Exercise requirements
Copy all lines below that use the word "opcode".

[Records drawn from a dataset]
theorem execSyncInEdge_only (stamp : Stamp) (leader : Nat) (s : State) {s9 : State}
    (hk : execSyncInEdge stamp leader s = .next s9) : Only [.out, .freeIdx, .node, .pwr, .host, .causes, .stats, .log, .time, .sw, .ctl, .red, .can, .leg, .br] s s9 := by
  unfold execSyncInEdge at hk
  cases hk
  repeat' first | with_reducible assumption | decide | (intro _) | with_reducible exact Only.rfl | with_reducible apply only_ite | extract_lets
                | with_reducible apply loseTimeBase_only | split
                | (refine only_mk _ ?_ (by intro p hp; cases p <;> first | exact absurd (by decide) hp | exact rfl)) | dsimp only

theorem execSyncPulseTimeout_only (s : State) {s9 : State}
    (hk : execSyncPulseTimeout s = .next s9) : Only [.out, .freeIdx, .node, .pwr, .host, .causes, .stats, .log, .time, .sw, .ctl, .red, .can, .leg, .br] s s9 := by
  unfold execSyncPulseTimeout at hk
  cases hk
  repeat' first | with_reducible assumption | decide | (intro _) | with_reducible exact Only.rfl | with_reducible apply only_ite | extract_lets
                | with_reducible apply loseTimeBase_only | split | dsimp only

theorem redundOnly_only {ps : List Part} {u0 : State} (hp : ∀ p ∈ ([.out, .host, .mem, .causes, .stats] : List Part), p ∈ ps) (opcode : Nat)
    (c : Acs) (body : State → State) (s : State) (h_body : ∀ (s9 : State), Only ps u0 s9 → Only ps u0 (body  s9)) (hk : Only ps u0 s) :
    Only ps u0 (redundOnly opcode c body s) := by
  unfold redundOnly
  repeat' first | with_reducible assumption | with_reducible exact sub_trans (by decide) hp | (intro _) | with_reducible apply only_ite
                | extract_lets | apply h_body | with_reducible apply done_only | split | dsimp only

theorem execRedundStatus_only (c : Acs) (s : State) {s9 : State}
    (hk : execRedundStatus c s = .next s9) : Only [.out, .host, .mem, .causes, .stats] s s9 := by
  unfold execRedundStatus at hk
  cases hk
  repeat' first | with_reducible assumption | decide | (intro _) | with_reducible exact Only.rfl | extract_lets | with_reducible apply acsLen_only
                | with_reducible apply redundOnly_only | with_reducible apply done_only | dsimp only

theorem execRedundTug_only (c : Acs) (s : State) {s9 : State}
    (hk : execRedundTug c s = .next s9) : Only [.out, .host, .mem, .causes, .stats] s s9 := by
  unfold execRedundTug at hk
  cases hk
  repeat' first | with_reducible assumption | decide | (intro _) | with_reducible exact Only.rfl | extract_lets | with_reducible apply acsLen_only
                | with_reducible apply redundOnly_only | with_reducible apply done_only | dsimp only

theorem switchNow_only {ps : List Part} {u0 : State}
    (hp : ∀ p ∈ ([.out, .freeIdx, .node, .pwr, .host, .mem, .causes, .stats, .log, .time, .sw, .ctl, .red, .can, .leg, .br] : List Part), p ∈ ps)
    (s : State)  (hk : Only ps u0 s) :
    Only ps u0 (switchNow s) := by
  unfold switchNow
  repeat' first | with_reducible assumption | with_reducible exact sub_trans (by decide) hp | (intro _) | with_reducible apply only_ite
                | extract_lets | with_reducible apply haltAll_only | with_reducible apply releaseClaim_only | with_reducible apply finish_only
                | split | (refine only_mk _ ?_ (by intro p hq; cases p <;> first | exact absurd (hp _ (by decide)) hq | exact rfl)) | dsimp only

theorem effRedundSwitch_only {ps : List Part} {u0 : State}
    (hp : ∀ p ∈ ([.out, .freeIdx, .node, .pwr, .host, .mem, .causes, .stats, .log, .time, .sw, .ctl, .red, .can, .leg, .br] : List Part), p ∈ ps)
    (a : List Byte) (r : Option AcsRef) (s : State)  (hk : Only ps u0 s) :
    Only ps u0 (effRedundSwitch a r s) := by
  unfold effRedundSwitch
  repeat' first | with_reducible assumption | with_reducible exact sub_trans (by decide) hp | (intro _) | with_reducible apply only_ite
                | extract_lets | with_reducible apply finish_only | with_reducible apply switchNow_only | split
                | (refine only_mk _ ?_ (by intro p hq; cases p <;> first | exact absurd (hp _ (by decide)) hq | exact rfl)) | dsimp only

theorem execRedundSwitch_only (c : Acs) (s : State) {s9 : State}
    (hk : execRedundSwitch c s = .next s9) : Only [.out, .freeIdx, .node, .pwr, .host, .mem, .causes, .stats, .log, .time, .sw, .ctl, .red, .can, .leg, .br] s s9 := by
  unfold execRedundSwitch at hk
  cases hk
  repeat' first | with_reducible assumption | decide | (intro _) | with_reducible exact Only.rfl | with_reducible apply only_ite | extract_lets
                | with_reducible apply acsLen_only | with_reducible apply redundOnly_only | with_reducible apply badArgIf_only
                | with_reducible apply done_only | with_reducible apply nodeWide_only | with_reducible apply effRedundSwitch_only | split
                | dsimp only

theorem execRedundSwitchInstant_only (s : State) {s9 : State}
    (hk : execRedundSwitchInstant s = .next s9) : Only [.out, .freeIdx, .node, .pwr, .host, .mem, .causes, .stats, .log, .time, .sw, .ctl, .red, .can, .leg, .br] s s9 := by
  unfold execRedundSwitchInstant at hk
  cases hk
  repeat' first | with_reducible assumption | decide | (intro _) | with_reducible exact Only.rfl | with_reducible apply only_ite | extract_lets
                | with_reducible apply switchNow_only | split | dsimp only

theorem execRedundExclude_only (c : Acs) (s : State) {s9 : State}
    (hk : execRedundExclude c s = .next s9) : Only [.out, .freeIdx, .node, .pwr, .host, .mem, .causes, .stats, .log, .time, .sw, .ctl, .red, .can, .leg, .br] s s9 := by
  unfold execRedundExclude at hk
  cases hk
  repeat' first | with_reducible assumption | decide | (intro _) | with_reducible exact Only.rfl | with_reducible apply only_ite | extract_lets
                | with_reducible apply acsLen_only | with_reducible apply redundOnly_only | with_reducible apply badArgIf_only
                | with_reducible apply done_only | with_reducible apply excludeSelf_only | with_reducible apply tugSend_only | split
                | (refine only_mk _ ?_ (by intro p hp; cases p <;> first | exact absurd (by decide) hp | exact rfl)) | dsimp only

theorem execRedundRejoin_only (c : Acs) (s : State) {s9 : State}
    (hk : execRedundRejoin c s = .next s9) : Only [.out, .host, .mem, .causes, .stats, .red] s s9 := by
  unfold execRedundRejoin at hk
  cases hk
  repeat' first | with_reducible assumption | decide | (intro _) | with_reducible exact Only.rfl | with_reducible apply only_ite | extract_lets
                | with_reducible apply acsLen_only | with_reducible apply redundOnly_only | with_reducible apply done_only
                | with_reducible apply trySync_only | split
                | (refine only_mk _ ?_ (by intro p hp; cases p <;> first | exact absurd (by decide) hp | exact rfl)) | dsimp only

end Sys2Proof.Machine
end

Written solution
theorem redundOnly_only {ps : List Part} {u0 : State} (hp : ∀ p ∈ ([.out, .host, .mem, .causes, .stats] : List Part), p ∈ ps) (opcode : Nat)
    Only ps u0 (redundOnly opcode c body s) := by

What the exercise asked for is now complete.